• GIVEN ENTRIES:
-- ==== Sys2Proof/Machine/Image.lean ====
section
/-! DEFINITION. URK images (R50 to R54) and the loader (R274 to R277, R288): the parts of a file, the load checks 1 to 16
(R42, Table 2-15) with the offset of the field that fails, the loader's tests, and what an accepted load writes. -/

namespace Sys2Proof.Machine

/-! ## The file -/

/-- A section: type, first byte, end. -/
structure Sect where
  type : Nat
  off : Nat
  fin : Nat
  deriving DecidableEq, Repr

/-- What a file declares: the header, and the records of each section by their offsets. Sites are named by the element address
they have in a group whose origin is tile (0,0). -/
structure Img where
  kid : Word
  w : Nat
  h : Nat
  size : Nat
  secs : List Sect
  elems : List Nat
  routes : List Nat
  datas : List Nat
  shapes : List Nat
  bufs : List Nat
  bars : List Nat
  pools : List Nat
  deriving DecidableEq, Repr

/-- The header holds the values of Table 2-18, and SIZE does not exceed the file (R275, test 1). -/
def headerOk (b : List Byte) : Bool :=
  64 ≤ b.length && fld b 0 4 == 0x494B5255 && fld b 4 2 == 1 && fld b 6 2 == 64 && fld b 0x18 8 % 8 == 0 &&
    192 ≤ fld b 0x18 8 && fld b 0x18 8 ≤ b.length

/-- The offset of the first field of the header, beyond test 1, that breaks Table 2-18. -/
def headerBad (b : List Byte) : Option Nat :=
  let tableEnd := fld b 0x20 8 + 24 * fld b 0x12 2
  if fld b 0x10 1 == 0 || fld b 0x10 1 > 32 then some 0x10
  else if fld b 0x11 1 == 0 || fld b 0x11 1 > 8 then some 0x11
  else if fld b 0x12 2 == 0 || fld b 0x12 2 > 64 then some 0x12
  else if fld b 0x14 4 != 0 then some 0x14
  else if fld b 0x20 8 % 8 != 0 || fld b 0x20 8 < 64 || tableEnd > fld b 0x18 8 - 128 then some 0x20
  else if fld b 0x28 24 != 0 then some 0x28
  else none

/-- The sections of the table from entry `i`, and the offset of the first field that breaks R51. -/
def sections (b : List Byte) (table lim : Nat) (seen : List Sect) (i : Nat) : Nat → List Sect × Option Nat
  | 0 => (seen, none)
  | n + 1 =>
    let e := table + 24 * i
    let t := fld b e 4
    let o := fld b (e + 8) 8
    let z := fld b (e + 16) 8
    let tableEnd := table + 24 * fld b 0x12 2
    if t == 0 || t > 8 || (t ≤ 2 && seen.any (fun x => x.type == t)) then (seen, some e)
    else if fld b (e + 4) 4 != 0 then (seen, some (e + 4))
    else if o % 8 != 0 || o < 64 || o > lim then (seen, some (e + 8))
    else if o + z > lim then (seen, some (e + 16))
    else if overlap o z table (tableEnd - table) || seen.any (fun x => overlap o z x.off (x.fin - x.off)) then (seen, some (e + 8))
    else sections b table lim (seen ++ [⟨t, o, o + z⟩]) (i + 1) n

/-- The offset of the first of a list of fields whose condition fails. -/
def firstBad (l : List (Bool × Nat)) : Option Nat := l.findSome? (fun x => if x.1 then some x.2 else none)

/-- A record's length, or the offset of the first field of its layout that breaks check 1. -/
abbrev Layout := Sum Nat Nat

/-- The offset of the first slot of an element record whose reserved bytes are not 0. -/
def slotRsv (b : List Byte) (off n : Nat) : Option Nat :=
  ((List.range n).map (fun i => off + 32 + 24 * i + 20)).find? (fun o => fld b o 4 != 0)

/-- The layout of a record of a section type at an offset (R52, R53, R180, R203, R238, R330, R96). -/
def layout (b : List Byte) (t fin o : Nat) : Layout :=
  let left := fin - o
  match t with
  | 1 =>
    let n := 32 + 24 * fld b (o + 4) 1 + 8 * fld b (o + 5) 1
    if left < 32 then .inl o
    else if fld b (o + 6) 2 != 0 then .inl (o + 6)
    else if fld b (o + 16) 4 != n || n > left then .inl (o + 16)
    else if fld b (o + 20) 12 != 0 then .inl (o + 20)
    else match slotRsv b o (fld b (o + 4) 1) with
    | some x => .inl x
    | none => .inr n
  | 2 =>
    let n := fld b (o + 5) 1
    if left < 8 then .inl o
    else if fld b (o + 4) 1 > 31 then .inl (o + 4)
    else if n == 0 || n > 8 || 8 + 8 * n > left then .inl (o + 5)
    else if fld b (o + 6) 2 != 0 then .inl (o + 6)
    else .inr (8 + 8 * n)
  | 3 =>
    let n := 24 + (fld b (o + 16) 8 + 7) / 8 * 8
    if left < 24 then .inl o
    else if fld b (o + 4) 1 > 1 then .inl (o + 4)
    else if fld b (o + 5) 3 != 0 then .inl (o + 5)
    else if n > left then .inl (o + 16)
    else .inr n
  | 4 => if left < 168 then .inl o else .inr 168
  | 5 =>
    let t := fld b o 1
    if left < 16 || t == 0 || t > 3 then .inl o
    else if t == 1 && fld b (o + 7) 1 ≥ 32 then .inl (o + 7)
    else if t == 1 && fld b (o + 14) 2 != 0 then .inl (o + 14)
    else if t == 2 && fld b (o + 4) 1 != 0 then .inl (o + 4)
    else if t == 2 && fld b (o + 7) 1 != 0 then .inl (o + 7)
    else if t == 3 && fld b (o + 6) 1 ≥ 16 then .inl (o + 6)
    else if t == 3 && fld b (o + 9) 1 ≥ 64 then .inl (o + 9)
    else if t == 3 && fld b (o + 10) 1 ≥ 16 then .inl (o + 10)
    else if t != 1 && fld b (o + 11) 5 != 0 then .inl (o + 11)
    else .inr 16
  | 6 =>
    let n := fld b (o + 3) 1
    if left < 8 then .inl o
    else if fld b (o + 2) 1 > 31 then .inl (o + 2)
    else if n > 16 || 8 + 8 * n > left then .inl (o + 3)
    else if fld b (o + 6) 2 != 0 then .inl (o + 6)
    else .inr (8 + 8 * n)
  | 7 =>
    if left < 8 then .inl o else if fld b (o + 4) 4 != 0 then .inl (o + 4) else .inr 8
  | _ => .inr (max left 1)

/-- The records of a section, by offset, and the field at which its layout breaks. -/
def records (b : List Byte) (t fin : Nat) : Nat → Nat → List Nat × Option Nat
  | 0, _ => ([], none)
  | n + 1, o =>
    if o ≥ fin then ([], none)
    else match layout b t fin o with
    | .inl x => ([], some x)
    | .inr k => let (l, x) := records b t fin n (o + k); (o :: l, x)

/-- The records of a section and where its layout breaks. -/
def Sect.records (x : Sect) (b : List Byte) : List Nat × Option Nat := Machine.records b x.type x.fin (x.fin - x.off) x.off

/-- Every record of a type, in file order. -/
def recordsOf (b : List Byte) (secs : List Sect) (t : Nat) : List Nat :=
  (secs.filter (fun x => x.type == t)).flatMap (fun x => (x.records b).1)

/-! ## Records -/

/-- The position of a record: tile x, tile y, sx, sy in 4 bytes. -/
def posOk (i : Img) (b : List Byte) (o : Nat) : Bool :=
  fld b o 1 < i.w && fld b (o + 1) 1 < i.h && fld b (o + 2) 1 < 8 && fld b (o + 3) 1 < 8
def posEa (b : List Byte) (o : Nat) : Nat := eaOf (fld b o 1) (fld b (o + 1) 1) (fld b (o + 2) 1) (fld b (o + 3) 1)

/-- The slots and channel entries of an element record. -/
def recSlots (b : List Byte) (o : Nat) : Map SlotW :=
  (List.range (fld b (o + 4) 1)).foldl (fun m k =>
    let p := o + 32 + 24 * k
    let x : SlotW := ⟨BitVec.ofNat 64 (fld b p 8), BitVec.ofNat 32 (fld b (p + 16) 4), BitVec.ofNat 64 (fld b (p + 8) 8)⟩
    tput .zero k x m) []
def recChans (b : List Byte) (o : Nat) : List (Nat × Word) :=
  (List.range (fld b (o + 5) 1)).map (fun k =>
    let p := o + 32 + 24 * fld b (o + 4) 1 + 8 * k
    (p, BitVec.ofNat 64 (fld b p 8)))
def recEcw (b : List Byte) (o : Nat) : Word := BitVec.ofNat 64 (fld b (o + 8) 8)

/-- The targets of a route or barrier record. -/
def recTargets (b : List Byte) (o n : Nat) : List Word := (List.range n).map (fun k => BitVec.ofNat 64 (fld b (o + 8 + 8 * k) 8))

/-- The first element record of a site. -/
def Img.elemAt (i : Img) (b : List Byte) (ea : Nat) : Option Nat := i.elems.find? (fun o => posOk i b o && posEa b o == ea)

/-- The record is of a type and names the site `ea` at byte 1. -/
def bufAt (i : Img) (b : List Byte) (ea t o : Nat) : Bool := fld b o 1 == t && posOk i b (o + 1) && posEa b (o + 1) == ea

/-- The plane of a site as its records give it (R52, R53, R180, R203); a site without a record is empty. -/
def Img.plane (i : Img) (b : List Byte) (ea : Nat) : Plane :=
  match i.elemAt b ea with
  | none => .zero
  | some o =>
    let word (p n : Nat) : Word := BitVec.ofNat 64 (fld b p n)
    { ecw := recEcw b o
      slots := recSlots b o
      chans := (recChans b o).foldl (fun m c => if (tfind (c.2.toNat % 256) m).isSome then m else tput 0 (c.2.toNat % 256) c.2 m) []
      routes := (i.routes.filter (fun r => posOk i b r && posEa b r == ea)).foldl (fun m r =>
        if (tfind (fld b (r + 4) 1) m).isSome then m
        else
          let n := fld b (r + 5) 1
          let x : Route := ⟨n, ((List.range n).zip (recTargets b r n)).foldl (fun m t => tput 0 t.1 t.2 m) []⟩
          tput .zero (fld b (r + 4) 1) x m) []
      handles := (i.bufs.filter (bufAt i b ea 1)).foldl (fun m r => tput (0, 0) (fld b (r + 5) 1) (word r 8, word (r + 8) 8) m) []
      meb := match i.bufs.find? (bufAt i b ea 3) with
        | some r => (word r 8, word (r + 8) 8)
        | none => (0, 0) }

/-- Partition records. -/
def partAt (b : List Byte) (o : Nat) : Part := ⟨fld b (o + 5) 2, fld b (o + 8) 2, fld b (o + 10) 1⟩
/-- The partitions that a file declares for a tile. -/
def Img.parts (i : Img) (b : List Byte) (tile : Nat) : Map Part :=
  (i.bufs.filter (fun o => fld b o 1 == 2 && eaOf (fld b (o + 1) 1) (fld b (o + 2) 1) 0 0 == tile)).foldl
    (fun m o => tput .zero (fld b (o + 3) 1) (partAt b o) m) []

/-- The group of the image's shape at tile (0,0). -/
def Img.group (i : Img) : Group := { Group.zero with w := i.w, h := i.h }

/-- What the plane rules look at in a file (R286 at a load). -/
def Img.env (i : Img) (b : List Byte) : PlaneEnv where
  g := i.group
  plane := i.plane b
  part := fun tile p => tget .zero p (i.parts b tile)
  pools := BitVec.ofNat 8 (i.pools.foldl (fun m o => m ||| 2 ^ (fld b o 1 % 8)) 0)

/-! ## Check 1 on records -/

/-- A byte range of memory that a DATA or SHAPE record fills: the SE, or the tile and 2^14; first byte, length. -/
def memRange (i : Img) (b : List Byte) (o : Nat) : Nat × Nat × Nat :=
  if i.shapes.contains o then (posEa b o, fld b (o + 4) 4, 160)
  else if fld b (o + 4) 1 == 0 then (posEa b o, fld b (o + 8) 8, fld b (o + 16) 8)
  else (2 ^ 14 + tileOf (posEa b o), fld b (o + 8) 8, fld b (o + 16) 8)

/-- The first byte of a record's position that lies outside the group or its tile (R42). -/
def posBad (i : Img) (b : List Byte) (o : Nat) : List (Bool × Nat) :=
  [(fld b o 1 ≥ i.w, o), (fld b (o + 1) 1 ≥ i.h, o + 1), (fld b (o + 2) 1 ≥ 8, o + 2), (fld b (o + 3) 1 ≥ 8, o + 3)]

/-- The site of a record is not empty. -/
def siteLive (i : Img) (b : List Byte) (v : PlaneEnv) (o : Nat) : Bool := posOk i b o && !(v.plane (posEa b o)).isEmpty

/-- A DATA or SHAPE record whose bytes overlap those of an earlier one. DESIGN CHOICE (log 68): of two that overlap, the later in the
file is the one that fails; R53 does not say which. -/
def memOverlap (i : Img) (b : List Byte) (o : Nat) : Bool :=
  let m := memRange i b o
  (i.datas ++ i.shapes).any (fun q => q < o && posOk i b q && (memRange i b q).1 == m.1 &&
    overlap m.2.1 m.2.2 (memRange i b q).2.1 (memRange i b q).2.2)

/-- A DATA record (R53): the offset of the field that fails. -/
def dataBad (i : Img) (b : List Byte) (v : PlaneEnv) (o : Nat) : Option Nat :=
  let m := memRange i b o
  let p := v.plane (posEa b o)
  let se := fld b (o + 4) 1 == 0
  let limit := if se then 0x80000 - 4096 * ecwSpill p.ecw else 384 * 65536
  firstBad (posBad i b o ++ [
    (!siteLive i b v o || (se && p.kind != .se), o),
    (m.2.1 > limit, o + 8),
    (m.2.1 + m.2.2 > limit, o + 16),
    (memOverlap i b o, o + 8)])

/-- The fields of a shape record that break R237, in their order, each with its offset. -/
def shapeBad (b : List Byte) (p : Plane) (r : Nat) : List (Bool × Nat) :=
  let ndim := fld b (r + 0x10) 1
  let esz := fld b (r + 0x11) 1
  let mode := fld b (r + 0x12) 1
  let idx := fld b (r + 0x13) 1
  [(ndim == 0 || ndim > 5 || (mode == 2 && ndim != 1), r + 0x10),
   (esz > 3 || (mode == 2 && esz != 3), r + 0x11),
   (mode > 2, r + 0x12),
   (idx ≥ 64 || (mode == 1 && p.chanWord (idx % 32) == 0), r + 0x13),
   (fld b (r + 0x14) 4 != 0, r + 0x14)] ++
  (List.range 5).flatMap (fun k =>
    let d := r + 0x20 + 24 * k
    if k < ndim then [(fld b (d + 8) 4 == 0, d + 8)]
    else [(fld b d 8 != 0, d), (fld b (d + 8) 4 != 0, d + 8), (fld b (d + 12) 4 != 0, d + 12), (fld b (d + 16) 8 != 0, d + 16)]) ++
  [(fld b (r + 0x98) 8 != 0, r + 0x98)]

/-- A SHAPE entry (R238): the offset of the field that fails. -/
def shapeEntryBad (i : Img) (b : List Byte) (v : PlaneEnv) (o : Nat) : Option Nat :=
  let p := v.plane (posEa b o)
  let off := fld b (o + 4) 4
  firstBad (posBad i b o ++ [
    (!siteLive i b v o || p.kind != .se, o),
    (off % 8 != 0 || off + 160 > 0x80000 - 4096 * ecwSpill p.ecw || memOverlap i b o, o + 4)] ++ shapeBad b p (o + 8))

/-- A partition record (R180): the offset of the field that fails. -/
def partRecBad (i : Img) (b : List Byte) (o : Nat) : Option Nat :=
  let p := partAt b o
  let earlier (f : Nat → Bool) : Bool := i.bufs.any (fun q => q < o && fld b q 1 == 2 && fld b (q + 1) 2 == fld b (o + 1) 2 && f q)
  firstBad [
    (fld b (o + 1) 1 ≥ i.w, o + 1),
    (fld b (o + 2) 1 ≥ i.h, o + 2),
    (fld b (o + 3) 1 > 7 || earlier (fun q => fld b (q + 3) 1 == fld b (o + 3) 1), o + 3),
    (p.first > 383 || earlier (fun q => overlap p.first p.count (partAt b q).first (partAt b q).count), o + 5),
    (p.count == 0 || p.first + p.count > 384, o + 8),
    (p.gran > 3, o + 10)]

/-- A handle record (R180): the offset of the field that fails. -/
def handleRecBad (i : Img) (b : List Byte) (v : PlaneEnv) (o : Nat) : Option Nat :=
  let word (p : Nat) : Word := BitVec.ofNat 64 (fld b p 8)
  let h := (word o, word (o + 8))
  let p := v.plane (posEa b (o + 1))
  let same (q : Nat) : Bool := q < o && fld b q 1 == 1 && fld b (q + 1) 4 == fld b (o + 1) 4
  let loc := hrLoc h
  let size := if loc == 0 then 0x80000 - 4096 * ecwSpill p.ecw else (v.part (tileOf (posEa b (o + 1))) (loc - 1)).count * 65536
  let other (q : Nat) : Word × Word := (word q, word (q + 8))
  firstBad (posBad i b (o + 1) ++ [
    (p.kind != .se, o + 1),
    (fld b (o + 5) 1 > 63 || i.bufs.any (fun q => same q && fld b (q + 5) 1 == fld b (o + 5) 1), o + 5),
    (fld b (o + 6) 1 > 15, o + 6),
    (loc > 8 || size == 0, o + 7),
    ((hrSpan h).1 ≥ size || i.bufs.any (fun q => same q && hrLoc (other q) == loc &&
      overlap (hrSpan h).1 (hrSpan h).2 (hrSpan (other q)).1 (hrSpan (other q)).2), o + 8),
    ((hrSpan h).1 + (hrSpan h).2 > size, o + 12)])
...
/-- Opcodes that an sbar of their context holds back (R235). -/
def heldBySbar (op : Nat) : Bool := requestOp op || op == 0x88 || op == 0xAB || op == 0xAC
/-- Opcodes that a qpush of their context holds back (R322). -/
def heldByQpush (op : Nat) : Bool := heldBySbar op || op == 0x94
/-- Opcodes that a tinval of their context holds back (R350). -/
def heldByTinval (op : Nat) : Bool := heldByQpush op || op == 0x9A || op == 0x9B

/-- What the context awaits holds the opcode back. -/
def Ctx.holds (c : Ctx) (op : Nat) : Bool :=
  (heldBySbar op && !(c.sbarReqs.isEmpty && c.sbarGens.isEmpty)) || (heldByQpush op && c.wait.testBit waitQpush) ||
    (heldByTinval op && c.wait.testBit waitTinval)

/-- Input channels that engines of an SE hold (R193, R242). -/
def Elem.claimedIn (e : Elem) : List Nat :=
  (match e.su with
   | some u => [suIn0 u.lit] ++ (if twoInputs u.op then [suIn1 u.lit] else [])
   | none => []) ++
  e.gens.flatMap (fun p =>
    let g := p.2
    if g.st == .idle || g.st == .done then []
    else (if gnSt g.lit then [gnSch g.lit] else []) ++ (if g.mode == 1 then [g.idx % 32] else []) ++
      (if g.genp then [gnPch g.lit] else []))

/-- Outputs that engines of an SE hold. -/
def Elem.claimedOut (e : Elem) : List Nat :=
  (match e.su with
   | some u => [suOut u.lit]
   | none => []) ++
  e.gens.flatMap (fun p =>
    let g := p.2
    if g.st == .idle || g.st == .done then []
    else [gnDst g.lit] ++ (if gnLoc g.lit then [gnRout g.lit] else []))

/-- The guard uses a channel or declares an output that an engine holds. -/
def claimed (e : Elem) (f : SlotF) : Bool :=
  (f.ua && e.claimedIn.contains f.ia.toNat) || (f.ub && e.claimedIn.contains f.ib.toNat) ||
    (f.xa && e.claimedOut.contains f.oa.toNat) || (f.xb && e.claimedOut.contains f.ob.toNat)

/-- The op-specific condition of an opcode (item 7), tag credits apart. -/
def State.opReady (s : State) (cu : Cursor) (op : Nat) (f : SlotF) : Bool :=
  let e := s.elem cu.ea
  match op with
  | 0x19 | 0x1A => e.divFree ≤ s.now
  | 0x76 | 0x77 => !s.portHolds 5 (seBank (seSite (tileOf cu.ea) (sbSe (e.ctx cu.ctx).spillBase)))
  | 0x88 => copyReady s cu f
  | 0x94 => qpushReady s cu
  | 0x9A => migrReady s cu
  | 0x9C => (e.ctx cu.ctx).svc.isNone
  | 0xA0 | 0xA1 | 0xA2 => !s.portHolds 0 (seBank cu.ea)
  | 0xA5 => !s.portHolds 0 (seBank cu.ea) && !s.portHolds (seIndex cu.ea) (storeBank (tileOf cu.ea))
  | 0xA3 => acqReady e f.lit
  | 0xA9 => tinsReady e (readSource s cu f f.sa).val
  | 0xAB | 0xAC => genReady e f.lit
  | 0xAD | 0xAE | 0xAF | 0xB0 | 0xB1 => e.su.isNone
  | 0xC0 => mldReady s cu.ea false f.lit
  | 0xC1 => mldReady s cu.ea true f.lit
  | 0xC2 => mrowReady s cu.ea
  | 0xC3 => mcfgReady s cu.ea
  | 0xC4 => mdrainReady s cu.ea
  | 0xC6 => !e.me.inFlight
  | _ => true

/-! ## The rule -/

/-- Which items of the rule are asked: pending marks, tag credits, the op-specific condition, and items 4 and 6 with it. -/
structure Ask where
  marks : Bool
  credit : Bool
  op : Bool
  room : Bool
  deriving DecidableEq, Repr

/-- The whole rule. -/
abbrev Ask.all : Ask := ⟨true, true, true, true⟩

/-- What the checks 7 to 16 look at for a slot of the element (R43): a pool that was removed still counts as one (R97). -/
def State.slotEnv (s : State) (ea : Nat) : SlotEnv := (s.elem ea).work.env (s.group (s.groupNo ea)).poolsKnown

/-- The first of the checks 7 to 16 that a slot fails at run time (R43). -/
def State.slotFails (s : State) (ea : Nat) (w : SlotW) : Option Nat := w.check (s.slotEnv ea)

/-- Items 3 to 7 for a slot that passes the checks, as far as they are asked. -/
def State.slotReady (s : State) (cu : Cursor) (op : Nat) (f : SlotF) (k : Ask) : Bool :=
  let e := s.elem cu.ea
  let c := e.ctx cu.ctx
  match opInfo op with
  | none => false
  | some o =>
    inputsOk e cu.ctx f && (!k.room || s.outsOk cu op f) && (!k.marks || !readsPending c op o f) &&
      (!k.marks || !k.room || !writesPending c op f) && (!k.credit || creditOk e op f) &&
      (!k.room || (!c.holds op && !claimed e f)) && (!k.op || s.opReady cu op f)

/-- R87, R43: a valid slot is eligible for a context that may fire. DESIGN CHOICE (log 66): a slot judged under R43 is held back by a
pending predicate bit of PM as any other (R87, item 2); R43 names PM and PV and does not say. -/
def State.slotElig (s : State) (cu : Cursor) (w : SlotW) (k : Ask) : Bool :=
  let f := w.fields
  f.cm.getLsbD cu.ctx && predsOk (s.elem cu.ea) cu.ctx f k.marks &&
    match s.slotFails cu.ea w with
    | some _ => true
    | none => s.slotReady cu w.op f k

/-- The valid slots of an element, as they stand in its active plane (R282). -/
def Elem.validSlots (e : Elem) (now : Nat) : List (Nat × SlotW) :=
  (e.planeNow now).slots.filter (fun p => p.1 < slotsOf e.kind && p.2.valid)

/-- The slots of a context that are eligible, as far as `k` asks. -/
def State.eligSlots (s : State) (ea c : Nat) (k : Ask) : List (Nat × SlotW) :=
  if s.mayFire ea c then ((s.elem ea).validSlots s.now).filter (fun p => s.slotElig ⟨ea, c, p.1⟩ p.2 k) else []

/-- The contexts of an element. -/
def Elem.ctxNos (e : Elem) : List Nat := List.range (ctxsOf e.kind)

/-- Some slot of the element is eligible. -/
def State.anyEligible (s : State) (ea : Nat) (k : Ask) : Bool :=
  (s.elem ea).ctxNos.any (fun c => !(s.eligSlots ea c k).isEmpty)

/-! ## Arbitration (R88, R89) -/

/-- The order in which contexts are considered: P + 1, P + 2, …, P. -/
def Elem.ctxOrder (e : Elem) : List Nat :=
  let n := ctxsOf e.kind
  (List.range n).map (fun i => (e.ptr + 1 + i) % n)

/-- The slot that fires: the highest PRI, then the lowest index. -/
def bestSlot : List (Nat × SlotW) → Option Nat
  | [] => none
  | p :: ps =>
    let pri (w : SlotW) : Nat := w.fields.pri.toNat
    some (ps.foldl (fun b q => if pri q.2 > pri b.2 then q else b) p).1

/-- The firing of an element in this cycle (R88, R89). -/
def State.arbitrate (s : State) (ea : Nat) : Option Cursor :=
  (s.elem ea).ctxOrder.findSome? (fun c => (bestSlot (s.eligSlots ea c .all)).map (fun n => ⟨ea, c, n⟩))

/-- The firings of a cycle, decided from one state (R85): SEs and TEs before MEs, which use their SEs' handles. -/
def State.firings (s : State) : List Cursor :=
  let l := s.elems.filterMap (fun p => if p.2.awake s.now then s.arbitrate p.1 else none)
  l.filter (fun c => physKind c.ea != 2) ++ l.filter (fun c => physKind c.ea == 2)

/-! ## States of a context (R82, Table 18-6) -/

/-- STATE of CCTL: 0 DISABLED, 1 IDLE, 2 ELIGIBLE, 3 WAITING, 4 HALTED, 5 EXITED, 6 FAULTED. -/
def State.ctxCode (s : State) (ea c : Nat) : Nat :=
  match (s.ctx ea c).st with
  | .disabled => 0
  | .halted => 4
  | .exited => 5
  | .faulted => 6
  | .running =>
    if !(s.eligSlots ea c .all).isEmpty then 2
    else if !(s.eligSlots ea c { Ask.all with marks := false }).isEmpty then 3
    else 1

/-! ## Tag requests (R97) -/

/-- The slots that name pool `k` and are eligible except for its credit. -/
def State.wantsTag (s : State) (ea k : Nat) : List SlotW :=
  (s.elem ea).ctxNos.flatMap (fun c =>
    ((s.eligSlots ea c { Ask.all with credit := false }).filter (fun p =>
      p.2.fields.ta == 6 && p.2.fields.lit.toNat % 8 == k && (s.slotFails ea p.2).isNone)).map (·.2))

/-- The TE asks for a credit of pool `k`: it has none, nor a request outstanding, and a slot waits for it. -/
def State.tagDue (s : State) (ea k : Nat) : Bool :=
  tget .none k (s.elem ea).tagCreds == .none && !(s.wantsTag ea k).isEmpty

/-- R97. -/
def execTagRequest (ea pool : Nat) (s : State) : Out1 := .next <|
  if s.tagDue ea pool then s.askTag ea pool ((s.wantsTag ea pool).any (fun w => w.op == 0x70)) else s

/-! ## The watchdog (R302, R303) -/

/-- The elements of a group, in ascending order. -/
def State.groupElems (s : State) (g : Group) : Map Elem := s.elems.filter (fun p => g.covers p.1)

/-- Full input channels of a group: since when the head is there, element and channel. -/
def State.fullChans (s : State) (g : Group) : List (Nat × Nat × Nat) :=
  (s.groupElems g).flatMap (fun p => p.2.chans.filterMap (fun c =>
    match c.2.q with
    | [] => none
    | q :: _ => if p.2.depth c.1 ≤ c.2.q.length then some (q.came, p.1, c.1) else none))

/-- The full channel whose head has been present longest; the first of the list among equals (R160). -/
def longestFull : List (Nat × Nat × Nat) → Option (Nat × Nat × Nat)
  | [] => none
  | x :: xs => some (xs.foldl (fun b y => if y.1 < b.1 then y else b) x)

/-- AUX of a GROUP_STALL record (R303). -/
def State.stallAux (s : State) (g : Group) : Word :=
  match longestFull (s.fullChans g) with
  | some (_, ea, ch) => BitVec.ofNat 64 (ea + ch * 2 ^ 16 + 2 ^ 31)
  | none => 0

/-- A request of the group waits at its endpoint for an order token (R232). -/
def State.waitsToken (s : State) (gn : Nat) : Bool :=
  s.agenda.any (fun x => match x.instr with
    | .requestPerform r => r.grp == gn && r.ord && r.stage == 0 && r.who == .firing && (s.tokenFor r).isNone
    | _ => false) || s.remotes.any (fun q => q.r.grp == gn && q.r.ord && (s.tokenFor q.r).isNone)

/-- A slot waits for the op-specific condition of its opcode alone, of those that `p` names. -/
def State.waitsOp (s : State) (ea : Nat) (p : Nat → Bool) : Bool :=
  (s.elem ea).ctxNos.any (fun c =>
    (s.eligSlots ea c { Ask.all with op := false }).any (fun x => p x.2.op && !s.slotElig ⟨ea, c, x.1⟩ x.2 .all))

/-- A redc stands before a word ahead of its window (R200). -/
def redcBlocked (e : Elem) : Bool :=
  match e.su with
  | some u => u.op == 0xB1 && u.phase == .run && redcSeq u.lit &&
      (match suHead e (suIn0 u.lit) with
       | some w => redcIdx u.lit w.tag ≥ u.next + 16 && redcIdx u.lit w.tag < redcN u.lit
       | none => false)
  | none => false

• AIM OF THE EXERCISE:
The answer is a single number, the count of lines in the records that contain the string "hrSpan".

• ANSWER SECTION:
3